(Exercise directions): Among the entries below, find the line with "have hs : spadBytes", then quote it and each following line up to and including the line with "last, ends. -/", and nothing else.
_ _ _ _ _ _ _
/-- Beside one, the body of MZERO is a step of it. -/
theorem zeroBody_beside (h : s0.core.accBusy f.d.toNat = false) (hb : s0.core.rowsAt f.d.toNat = true ∨ s0.core.zeroed ≠ 0) :
    zeroBody f s0 = seqM (s0.zeroStep f.d.toNat (zeroValue f)) := by
  rw [zeroBody, if_neg (by simp [h]), if_pos (by simpa using hb)]

theorem mzero_beside (g : Goes (.mzero f) s key e s0) (h : s0.core.accBusy f.d.toNat = false)
    (hb : s0.core.rowsAt f.d.toNat = true ∨ s0.core.zeroed ≠ 0) :
    (∀ t, s0.zeroStep f.d.toNat (zeroValue f) = .ok t → Ends (.mzero f) s t .seq)
    ∧ ∀ t, s0.zeroStep f.d.toNat (zeroValue f) = .error (.wait t 0) → Waits (.mzero f) s t 0 :=
  ⟨fun _ ht => ends_of_goes g rfl rfl (exec_mzero f) ((zeroBody_beside h hb).trans (seqM_ok ht)),
    fun _ ht => waits_of_goes g rfl (exec_mzero f) ((zeroBody_beside h hb).trans (seqM_error ht))⟩

end

/-! ## MLOAD (R267) -/

section
variable {f : Rrr} {s s0 t : State} {key : Nat} {e : EngTag} {a : Word}

/-- The body of MLOAD. -/
def loadBody (f : Rrr) (s0 : State) : M (State × Next) := seqM do
  let (a, s) ← s0.src f.a (litVal 0 f.w1)
  if a.toNat % 16 ≠ 0 then raiseAt 0x20 a
  else if spadBytes < a.toNat + 131072 then raiseAt 0x23 a
  else if s.core.accBusy f.d.toNat then blocked 12
  else do
    let s ← s.watchLocal s0.curKey a.toNat 131072 false
    let (bs, s) ← (if 8191 ≤ s0.partsDone then s else s0).spadLoad s0.curKey s0.curKey (a.toNat + 16 * s0.partsDone) 16 a
    (s.setCore (s.core.accPart (32768 * f.d.toNat + 4 * s0.partsDone) (wordsOf bs))).partsNext 8191 s0.partsDone

theorem exec_mload (f : Rrr) (s : State) : exec (.mload f) s = runWord f.hdr f.w1.isSome false (loadBody f) s := rfl

theorem mload_misaligned (st : Starts (.mload f) s key e s0) (ha : s0.src f.a (litVal 0 f.w1) = .ok (a, t))
    (h : a.toNat % 16 ≠ 0) : Raises (.mload f) s { code := 0x20, addr := a } :=
  raises_of st rfl (exec_mload f) (by simp [loadBody, ha, h, seqM, bind, Except.bind, raiseAt])

theorem mload_outside (st : Starts (.mload f) s key e s0) (ha : s0.src f.a (litVal 0 f.w1) = .ok (a, t))
    (h : a.toNat % 16 = 0) (ho : 2 ^ 23 < a.toNat + 131072) : Raises (.mload f) s { code := 0x23, addr := a } := by
  have hs : spadBytes < a.toNat + 131072 := ho
  exact raises_of st rfl (exec_mload f) (by simp [loadBody, ha, h, hs, seqM, bind, Except.bind, raiseAt])

/-- The body of MLOAD at a granule that can be read: the granule's elements are written, and the word goes on. -/
theorem loadBody_granule {g : Nat} {t1 t3 : State} {bs : List Byte} (hk : s0.curKey = key) (hg : g = s0.partsDone)
    (ha : s0.src f.a (litVal 0 f.w1) = .ok (a, t)) (h : a.toNat % 16 = 0) (ho : a.toNat + 131072 ≤ 2 ^ 23)
    (hb : t.core.accBusy f.d.toNat = false) (hw : t.watchLocal key a.toNat 131072 false = .ok t1)
    (hl : (if 8191 ≤ g then t1 else s0).spadLoad key key (a.toNat + 16 * g) 16 a = .ok (bs, t3)) :
    loadBody f s0 = seqM ((t3.setCore (t3.core.accPart (32768 * f.d.toNat + 4 * g) (wordsOf bs))).partsNext 8191 g) := by
  have hs : ¬ spadBytes < a.toNat + 131072 := Nat.not_lt.2 ho
  subst hg hk
  simp [loadBody, ha, h, hs, hb, hw, hl, bind, Except.bind]

/-- MLOAD writes a granule's elements, and waits for the next one or, behind the last, ends. -/
theorem mload_granule {g : Nat} {t1 t2 t3 : State} {bs : List Byte} (go : Goes (.mload f) s key e s0)
    (ha : s0.src f.a (litVal 0 f.w1) = .ok (a, t)) (hg : g = s0.partsDone) (hle : g ≤ 8191) (h : a.toNat % 16 = 0)
    (ho : a.toNat + 131072 ≤ 2 ^ 23) (hb : t.core.accBusy f.d.toNat = false)
    (hw : t.watchLocal key a.toNat 131072 false = .ok t1) (h2 : t2 = if g = 8191 then t1 else s0)
    (hl : t2.spadLoad key key (a.toNat + 16 * g) 16 a = .ok (bs, t3)) :
    (g < 8191 → Waits (.mload f) s ((t3.setCore (t3.core.accPart (32768 * f.d.toNat + 4 * g) (wordsOf bs))).modEng
      fun x => { x with waitVal := some (BitVec.ofNat 64 (g + 1)) }) 0)
    ∧ (g = 8191 → Ends (.mload f) s (t3.setCore (t3.core.accPart (32768 * f.d.toNat + 4 * g) (wordsOf bs))) .seq) := by
  have h2' : t2 = if 8191 ≤ g then t1 else s0 := h2.trans (if_congr (by omega) rfl rfl)
  have hbody := loadBody_granule (State.curKey_cell (cur_of_goes go)) hg ha h ho hb hw (h2' ▸ hl)
  exact ⟨fun hlt => waits_of_goes go rfl (exec_mload f) (hbody.trans (seqM_error (if_neg (by omega)))),
    fun heq => ends_of_goes go rfl rfl (exec_mload f) (hbody.trans (seqM_ok (if_pos (by omega))))⟩

end

/-! ## MGO (R244, R250, R259 to R261) -/

section
variable {f : Rrr} {s s0 : State} {key : Nat} {e : EngTag}

/-- MGO waits for the words of C before it that write the table (R244). -/
theorem mgo_early (st : Starts (.mgo f) s key e s0) (h : s0.owes .c Instr.writesNest = true) :
    exec (.mgo f) s = .next (s.modEng fun g => { g with reason := 11 }) :=
  blocks_of st rfl (fun _ => rfl) (seqM_error (if_pos h))

theorem mgo_noSemiring (st : Starts (.mgo f) s key e s0) (h : s0.owes .c Instr.writesNest = false) (hs : 4 ≤ (mgoF f).sr) :
    Raises (.mgo f) s { code := 0x61 } :=
  raises_of st rfl (fun _ => rfl) (seqM_error ((if_neg (by simp [h])).trans (if_pos hs)))

theorem mgo_noCombination (st : Starts (.mgo f) s key e s0) (h : s0.owes .c Instr.writesNest = false) (hs : (mgoF f).sr < 4)
    (hc : mgoCombination (mgoF f).fa (mgoF f).fb (mgoF f).sr (mgoF f).scaled = false) : Raises (.mgo f) s { code := 0x60 } :=
  raises_of st rfl (fun _ => rfl)
    (seqM_error ((if_neg (by simp [h])).trans ((if_neg (by omega)).trans (if_pos (by simp [hc])))))

theorem mgo_badTable {lcs : List Nat} (st : Starts (.mgo f) s key e s0) (h : s0.owes .c Instr.writesNest = false) (hs : (mgoF f).sr < 4)
    (hc : mgoCombination (mgoF f).fa (mgoF f).fb (mgoF f).sr (mgoF f).scaled = true)
    (hl : s0.nestTrips s0.core.shadow [0, 1, 2, 3, 4, 5] = .ok lcs)
    (ht : s0.core.shadow.ok (mgoF f).fa (mgoF f).fb (mgoF f).conv (mgoF f).scaled (s0.core.shadow.levels lcs) = false) :
    Raises (.mgo f) s { code := 0x62 } := by
  have hl' : s0.nestTrips s0.core.shadow (List.range 6) = .ok lcs := hl
  refine raises_of st rfl (fun _ => rfl)
    (seqM_error ((if_neg (by simp [h])).trans ((if_neg (by omega)).trans ((if_neg (by simp [hc])).trans ?_))))
  simp only [hl', bind, Except.bind]
  exact if_pos (by simp [ht])

theorem mgo_accepted {lcs : List Nat} (st : Starts (.mgo f) s key e s0) (h : s0.owes .c Instr.writesNest = false) (hs : (mgoF f).sr < 4)
    (hc : mgoCombination (mgoF f).fa (mgoF f).fb (mgoF f).sr (mgoF f).scaled = true)
    (hl : s0.nestTrips s0.core.shadow [0, 1, 2, 3, 4, 5] = .ok lcs)
    (ht : s0.core.shadow.ok (mgoF f).fa (mgoF f).fb (mgoF f).conv (mgoF f).scaled (s0.core.shadow.levels lcs) = true) :
    ∃ st, Ends (.mgo f) s (((s0.setCore
      { s0.core with active := s0.core.shadow, shv := false, stampT0 := none, stamps := st }).accept
        (mgoJob f s0 lcs)).produceStamps key) .seq := by
  have hl' : s0.nestTrips s0.core.shadow (List.range 6) = .ok lcs := hl
  apply Exists.intro
  refine ends_of st rfl rfl (fun _ => rfl)
    (seqM_ok ((if_neg (by simp [h])).trans ((if_neg (by omega)).trans ((if_neg (by simp [hc])).trans ?_))))
  simp only [hl', bind, Except.bind]
  refine (if_neg (by simp [ht])).trans ?_
  rw [Starts.curKey st]
  rfl

end

/-- A record taken leaves the job's number. -/
theorem State.takeRecord_id {s t : State} {key h : Nat} {j j' : Job} (hr : s.takeRecord key j h = .ok (j', t)) : j'.id = j.id := by
  rw [State.takeRecord] at hr
  cases hrec : s.tileRecord key h with
  | error x => rw [hrec] at hr; cases hr
  | ok p =>
    obtain ⟨r, s1⟩ := p
    rw [hrec] at hr
    cases r with
    | ok rec => cases hr; rfl
    | error x =>
      by_cases he : j.early.isSome = true
      · simp only [bind, Except.bind, if_pos he] at hr
        cases hr; rfl
      · simp only [bind, Except.bind, if_neg he] at hr
        cases hr; rfl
_ _ _ _ _ _ _
(Written answer):
  have hs : spadBytes < a.toNat + 131072 := ho
  exact raises_of st rfl (exec_mload f) (by simp [loadBody, ha, h, hs, seqM, bind, Except.bind, raiseAt])

/-- The body of MLOAD at a granule that can be read: the granule's elements are written, and the word goes on. -/
theorem loadBody_granule {g : Nat} {t1 t3 : State} {bs : List Byte} (hk : s0.curKey = key) (hg : g = s0.partsDone)
    (ha : s0.src f.a (litVal 0 f.w1) = .ok (a, t)) (h : a.toNat % 16 = 0) (ho : a.toNat + 131072 ≤ 2 ^ 23)
    (hb : t.core.accBusy f.d.toNat = false) (hw : t.watchLocal key a.toNat 131072 false = .ok t1)
    (hl : (if 8191 ≤ g then t1 else s0).spadLoad key key (a.toNat + 16 * g) 16 a = .ok (bs, t3)) :
    loadBody f s0 = seqM ((t3.setCore (t3.core.accPart (32768 * f.d.toNat + 4 * g) (wordsOf bs))).partsNext 8191 g) := by
  have hs : ¬ spadBytes < a.toNat + 131072 := Nat.not_lt.2 ho
  subst hg hk
  simp [loadBody, ha, h, hs, hb, hw, hl, bind, Except.bind]

/-- MLOAD writes a granule's elements, and waits for the next one or, behind the last, ends. -/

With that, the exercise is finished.